Grayscale images lack color information, which may be detrimental for appearance-dependent tasks such as object recognition.
Personalized hand models require high-resolution hand scans, constraining large-scale participant recruitment.
Future work may integrate tactile sensing and depth cameras to extend the data modalities.

vs. GigaHands: 51 RGB cameras, studio setup, 3.7M frames, 417 objects. SHOW3D far surpasses GigaHands in environmental diversity but offers fewer objects and lacks RGB imagery.
vs. HOT3D: Both use Meta Quest 3, but HOT3D relies on MoCap with markers, restricting collection to studio settings.
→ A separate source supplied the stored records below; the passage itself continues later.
/-- Words written out from R110's table decode to the instructions they stand for: one of each family and
operation, and the illegal neighbours of some of them. -/
def Obligations.DecodeSampleWords : Prop :=
  decodeTableWord 32 0x00000000 = some .uint8Get ∧ decodeTableWord 32 0x00000142 = some .uint24BePutf ∧
  decodeTableWord 32 0x00000185 = some .int64BePut ∧ decodeTableWord 32 0x00000028 = some .float16LeGet ∧
  decodeTableWord 32 0x000001AA = some .float80BePutf ∧ decodeTableWord 32 0x0000000C = some .spanGet ∧
  decodeTableWord 32 0x00000010 = some .spanCopyGet ∧ decodeTableWord 32 0x00000014 = some .ignoreGet ∧
  decodeTableWord 32 0x000001AB = some (.len (.float .f80 .be)) ∧
  decodeTableWord 32 0x0000000F = some (.len .span) ∧
  decodeTableWord 32 0x00000100 = none ∧ decodeTableWord 32 0x0000000D = none ∧
  decodeTableWord 32 0x000000C0 = none ∧ decodeTableWord 32 0x00000008 = none ∧
  decodeTableWord 32 0x00000200 = none

/-- The token length of every legal word: LEN for classes SPAN, SPANCOPY and IGNORE, else what WCODE selects
(R102). -/
def Obligations.TokenLengths : Prop :=
  ∀ (w : CommandWord) (i : Instr) (len : Nat), decode w = .ok i →
    ((3 ≤ (fieldClass w).toNat ∧ (fieldClass w).toNat ≤ 5) → i.token.length len = len ∧ fieldWcode w = 0) ∧
    ((fieldClass w).toNat ≤ 2 →
      [1, 2, 3, 4, 8, 10][(fieldWcode w).toNat]? = some (i.token.length len)) ∧
    (fieldClass w).toNat ≤ 5

/-! ### The primitives (spec/00_scope.md) -/

/-- `assemble` is the weighted sum of the bytes and `split` lists the base-256 digits, in both byte orders,
and they are inverse (R13). -/
def Obligations.ByteOrderPrimitives : Prop :=
  (∀ bs : List Byte,
    assembleLE bs = ∑ i ∈ Finset.range bs.length, (bs.getD i 0).toNat * 256 ^ i ∧
    assembleBE bs = ∑ i ∈ Finset.range bs.length, (bs.getD i 0).toNat * 256 ^ (bs.length - 1 - i)) ∧
  ∀ (w n : Nat), w < 2 ^ (8 * n) →
    (splitLE w n).length = n ∧ (splitBE w n).length = n ∧
    (∀ i, i < n → ((splitLE w n).getD i 0).toNat = w / 256 ^ i % 256) ∧
    (∀ i, i < n → ((splitBE w n).getD i 0).toNat = w / 256 ^ (n - 1 - i) % 256) ∧
    assembleLE (splitLE w n) = w ∧ assembleBE (splitBE w n) = w ∧ splitBE w n = (splitLE w n).reverse

/-- `MemRead` lists the n bytes from `a`, lowest first; `MemWrite` stores its bytes there and changes no other
byte, and the buffer keeps its canonical form (R12). -/
def Obligations.MemoryPrimitives : Prop :=
  ∀ (m : Memory) (a n : Nat) (bs : List Byte),
    (m.readBytes a n).length = n ∧
    (∀ k, k < n → (m.readBytes a n)[k]? = some (m.read (a + k))) ∧
    (∀ k, k < bs.length → bs[k]? = some ((m.writeBytes a bs).read (a + k))) ∧
    (∀ x, (x < a ∨ a + bs.length ≤ x) → (m.writeBytes a bs).read x = m.read x) ∧
    (m.wf → (m.writeBytes a bs).wf)

/-! ### The integer codecs (spec/41_integer.md) -/

/-- The value domains of R160, written out, and that an encode succeeds exactly inside them. -/
def Obligations.IntegerRanges : Prop :=
  (intLo .unsigned .w1 = 0 ∧ intHi .unsigned .w1 = 255 ∧ intLo .signed .w1 = -128 ∧ intHi .signed .w1 = 127 ∧
   intLo .unsigned .w2 = 0 ∧ intHi .unsigned .w2 = 65535 ∧
   intLo .signed .w2 = -32768 ∧ intHi .signed .w2 = 32767 ∧
   intLo .unsigned .w3 = 0 ∧ intHi .unsigned .w3 = 16777215 ∧
   intLo .signed .w3 = -8388608 ∧ intHi .signed .w3 = 8388607 ∧
   intLo .unsigned .w4 = 0 ∧ intHi .unsigned .w4 = 4294967295 ∧
   intLo .signed .w4 = -2147483648 ∧ intHi .signed .w4 = 2147483647 ∧
   intLo .unsigned .w8 = 0 ∧ intHi .unsigned .w8 = 18446744073709551615 ∧
   intLo .signed .w8 = -9223372036854775808 ∧ intHi .signed .w8 = 9223372036854775807) ∧
  ∀ sg w order v, (∃ bs, intEncode sg w order v = .ok bs) ↔ (intLo sg w ≤ v ∧ v ≤ intHi sg w)

/-- The bytes of an integer encode: OUT_OF_RANGE outside the domain of `sint_66(VALUE)`, else the n base-256
digits of the value modulo 2^(8n), in the token's byte order (R163). -/
def Obligations.IntegerEncodeBytes : Prop :=
  ∀ (layout : Float80Layout) (sg : Signedness) (w : IntWidth) (order : ByteOrder) (v : ValueWord),
    ((v.toInt < intLo sg w ∨ intHi sg w < v.toInt) →
      encodeBytes layout (.int sg w order) v = .error .outOfRange) ∧
    (intLo sg w ≤ v.toInt → v.toInt ≤ intHi sg w →
      ∃ bs, encodeBytes layout (.int sg w order) v = .ok bs ∧ bs.length = w.bytes ∧
        ∀ k, k < w.bytes →
          bs[k]? = some (BitVec.ofInt 8 (v.toInt % 2 ^ (8 * w.bytes) / 256 ^ bytePlace order w.bytes k)))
SHOW3D achieves in-the-wild capture via a marker-free pipeline.
vs. Ego-Exo4D: In-the-wild capture at scale, but with only sparse hand annotations and no object annotations. SHOW3D demonstrates that dense 3D annotation in the wild is achievable.

Rating¶

Novelty: ⭐⭐⭐⭐ — First in-the-wild 3D hand-object interaction dataset with a practically strong system design.
Experimental Thoroughness: ⭐⭐⭐⭐⭐ — Three downstream task evaluations, quantitative annotation accuracy assessment, and cross-dataset generalization analysis.
Writing Quality: ⭐⭐⭐⭐⭐ — Motivation, system design, annotation pipeline, and experiments are presented with clarity; an exemplary dataset paper.
Value: ⭐⭐⭐⭐⭐ — Direct and significant contribution to the fields of egocentric vision and hand-object interaction.